Solving 8log27 and log3x2 = log481/2 without a Calculator

[musicfairy]

Here's 2 I couldn't get.

8^log₂7

log₃x² = log₄8^1/2
Solve for x

For the first one I thought I should solve what's in the exponent first and then solve 8 to that power, but I can't figure out what to do with the exponent.

I'm even more clueless on the second one/ The bases are different, and I can't out what to do with the x² and 8^1/2

Can someone please explain this to me? What properties should I use to solve these problems?

I'm supposed to do these without a calculator, and that's what I'm trying to do.

 

[tiny-tim]

Hi musicfairy!

Romeo and Juliet, Act IV, Scene 4, line 19:

I have a head, sir, that will find out logs​

8^log₂7

Hint: 8 = 2³, and (a^b)^c = … ?

log₃x² = log₄8^1/2
Solve for x

Hint: log₄8 = … ?

 

[musicfairy]

Hi.

So I tried to follow the hints you gave me and came up with these. I might have made a few new properties..

8^log₂7 = 2^3log₂7
So 2 and log₂ kill each other and kill each other and I end up with 21.

For the second one I got

log₄8^1/2 = log₄(2/3)

log₄(3/2) / log₄ 1 = 3/2

2log₃x = 3/2

lnx/ln3 = 3/4

x/3 = e^3/4
x = 3e^3/4

This problem is tricky...

 

[tiny-tim]

Hi musicfairy!

8^log₂7 = 2^3log₂7
So 2 and log₂ kill each other and kill each other and I end up with 21.

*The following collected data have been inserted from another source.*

-- ==== Sys2Proof/Tests/Slice0.lean ====
section
/-! SUPPORT. The model's own tests. Expected results are the spec's: the vectors of 95_test_vectors.md and the examples of the rules. After them, for each statement that has hypotheses, a witness that meets them. -/

namespace Sys2Proof.Tests

open Sys2Proof Sys2Proof.Machine Sys2Proof.Claims

/-- The state after reset with two operand registers set. -/
def ops (a b : Word) : State := { State.reset with opa := a, opb := b }

/-- The state after reset with STATE set. -/
def working (n : Nat) : State := { State.reset with stateReg := hexMat n }

/-- `s` busy with command `i`. -/
def busyWith (i : Instr) (s : State) : State := { s with busy := true, pend := some i }

/-- A valid key of zeros and its schedule. -/
def keyed : State := { State.reset with keyValid := true, rk := keyExpansion (hexBlock 0) }

/-- A schedule that is cheap to evaluate, marked valid: not a reachable state. -/
def marked : State := { State.reset with keyValid := true }

/-- `s` with turns to come. -/
def facing (ts : List Turn) (s : State) : State := { s with inputs := ts }

/-- RES of a next state. -/
def resOf : Result → Option Word
  | .next t => some t.res
  | .fault _ => none
  | .refused _ => none

/-- STATE of a next state. -/
def matOf : Result → Option Mat
  | .next t => some t.stateReg
  | .fault _ => none
  | .refused _ => none

/-- DOUT of a next state. -/
def doutOf : Result → Option Quad
  | .next t => some t.dout
  | .fault _ => none
  | .refused _ => none

/-- STATUS and the response of a next state. -/
def seen : Result → Option (Word × Option BusResp)
  | .next t => some (readReg .status t, t.resp)
  | .fault _ => none
  | .refused _ => none

/-! ### Well-formedness: an ill-formed term for each check -/

theorem test_wf_rcon : Instr.wf (.rcon 9) = true ∧ Instr.wf (.rcon 10) = false := by decide
theorem test_wf_ark : Instr.wf (.ark 10) = true ∧ Instr.wf (.ark 11) = false := by decide
theorem test_wf_bnz : HostStmt.wf 2 (.bnz .status 1 2) = true ∧ HostStmt.wf 2 (.bnz .status 1 3) = false := by decide

/-! ### Decoding: words written out from R74 -/

theorem test_decode_gf256 :
    decodeTableWord 32 0b00000000000000000000000000010000 = some (.gfadd) ∧
    decodeTableWord 32 0b00000000000000000000000000010001 = some (.gfxt) ∧
    decodeTableWord 32 0b00000000000000000000000000010010 = some (.gfmul) := by decide
theorem test_decode_sbox_word :
    decodeTableWord 32 0b00000000000000000000000000100000 = some (.sbox) ∧
    decodeTableWord 32 0b00000000000000000000000000100001 = some (.isbox) ∧
    decodeTableWord 32 0b00000000000000000000000000100010 = some (.rotw) ∧
    decodeTableWord 32 0b00000000000000000000000000100011 = some (.subw) ∧
    decodeTableWord 32 0b00000000000000000000100100100100 = some (.rcon 9) := by decide
theorem test_decode_round_ops :
    decodeTableWord 32 0b00000000000000000000000000110000 = some (.ldst) ∧
    decodeTableWord 32 0b00000000000000000000000000110001 = some (.stst) ∧
    decodeTableWord 32 0b00000000000000000000000000110010 = some (.subb) ∧
    decodeTableWord 32 0b00000000000000000000000000110011 = some (.isubb) ∧
    decodeTableWord 32 0b00000000000000000000000000110100 = some (.shr) ∧
    decodeTableWord 32 0b00000000000000000000000000110101 = some (.ishr) ∧
    decodeTableWord 32 0b00000000000000000000000000110110 = some (.mixc) ∧
    decodeTableWord 32 0b00000000000000000000000000110111 = some (.imixc) ∧
    decodeTableWord 32 0b00000000000000000000101000111000 = some (.ark 10) := by decide
theorem test_decode_key_cipher :
    decodeTableWord 32 0b00000000000000000000000001000000 = some (.keyexp) ∧
    decodeTableWord 32 0b00000000000000000000000001010000 = some (.enc) ∧
    decodeTableWord 32 0b00000000000000000000000001010001 = some (.dec) := by decide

Goodness … you musicfairies are violent!

"kill each other"?

Hint: 2^3log₂7 = (2^log₂7)³ = … ?

For the second one I got

log₄8^1/2 = log₄(2/3)

log₄(3/2) / log₄ 1 = 3/2

2log₃x = 3/2

lnx/ln3 = 3/4

x/3 = e^3/4
x = 3e^3/4

Not following any of that

For example, log₄1 = 0, isn't it?

Answer my original question: log₄8 = … ?

 

[musicfairy]

Well, cancel is a better word. I was only quoting someone from class.

2^3log₂7 would equal 7³?

log₄8= 3/2

 

[tiny-tim]

good fairy!

2^3log₂7 would equal 7³?

log₄8= 3/2

Woohoo! ​

And so log₄8^1/2 = … ?

 

[HallsofIvy]

Hi.

So I tried to follow the hints you gave me and came up with these. I might have made a few new properties..

8^log₂7 = 2^3log₂7So 2 and log₂ kill each other and kill each other and I end up with 21.

No, you are correct that the exponential and logarithm with base 2, because they are inverse functions, "kill each other" but you are handling the exponent incorrectly.
$$8^{log_2(7)}= (2^3)^{log_2(7)}= 2^{3log_2(7)}$$
But that is NOT 3*7. 3 log₂(7)= log₂(7³).
$$2^{3 log_2(7)}= 2^{log_2(7^3)}$$
Now, what is that?

For the second one I got

log₄8^1/2 = log₄(2/3)

Since 8= 2³ and 2= 4^1/2, it is true that 8= 4^3/2 but htat means 8^1/2= 4^(3/2)(1/2)= 4^3/4. And now, log₄(8^1/2= log₄(4^3/4)= 3/4.

log₄(3/2) / log₄ 1 = 3/2

? log₄ 1= 0. log to any base of 1= 0 because a⁰= 1 for any positive number a- and you can't divide by 0. It is certainly NOT true that log(a)/log(b)= a/b !

2log₃x = 3/2

lnx/ln3 = 3/4

x/3 = e^3/4x = 3e^3/4

This problem is tricky...

Is this a different problem now? Are you thinking that e^{ln a/ln b}= a/b? That is definitely not true! It is far easier to use the basic definition of logarithm: If y= log_a(x), then x= a^y. If log₃(x)= 3/4, then x= what?

 

[musicfairy]

Trying to follow your instructions...

log₃x² = 3/4
x² = 3^3/4
x = 3^3/8

Is it right now?

 

[tiny-tim]

x = 3^3/8

Is it right now?

Your fairy logfather says … yes!

 

[musicfairy]

Thanks for all the help and words of wisdom. Now I'll go review log properties.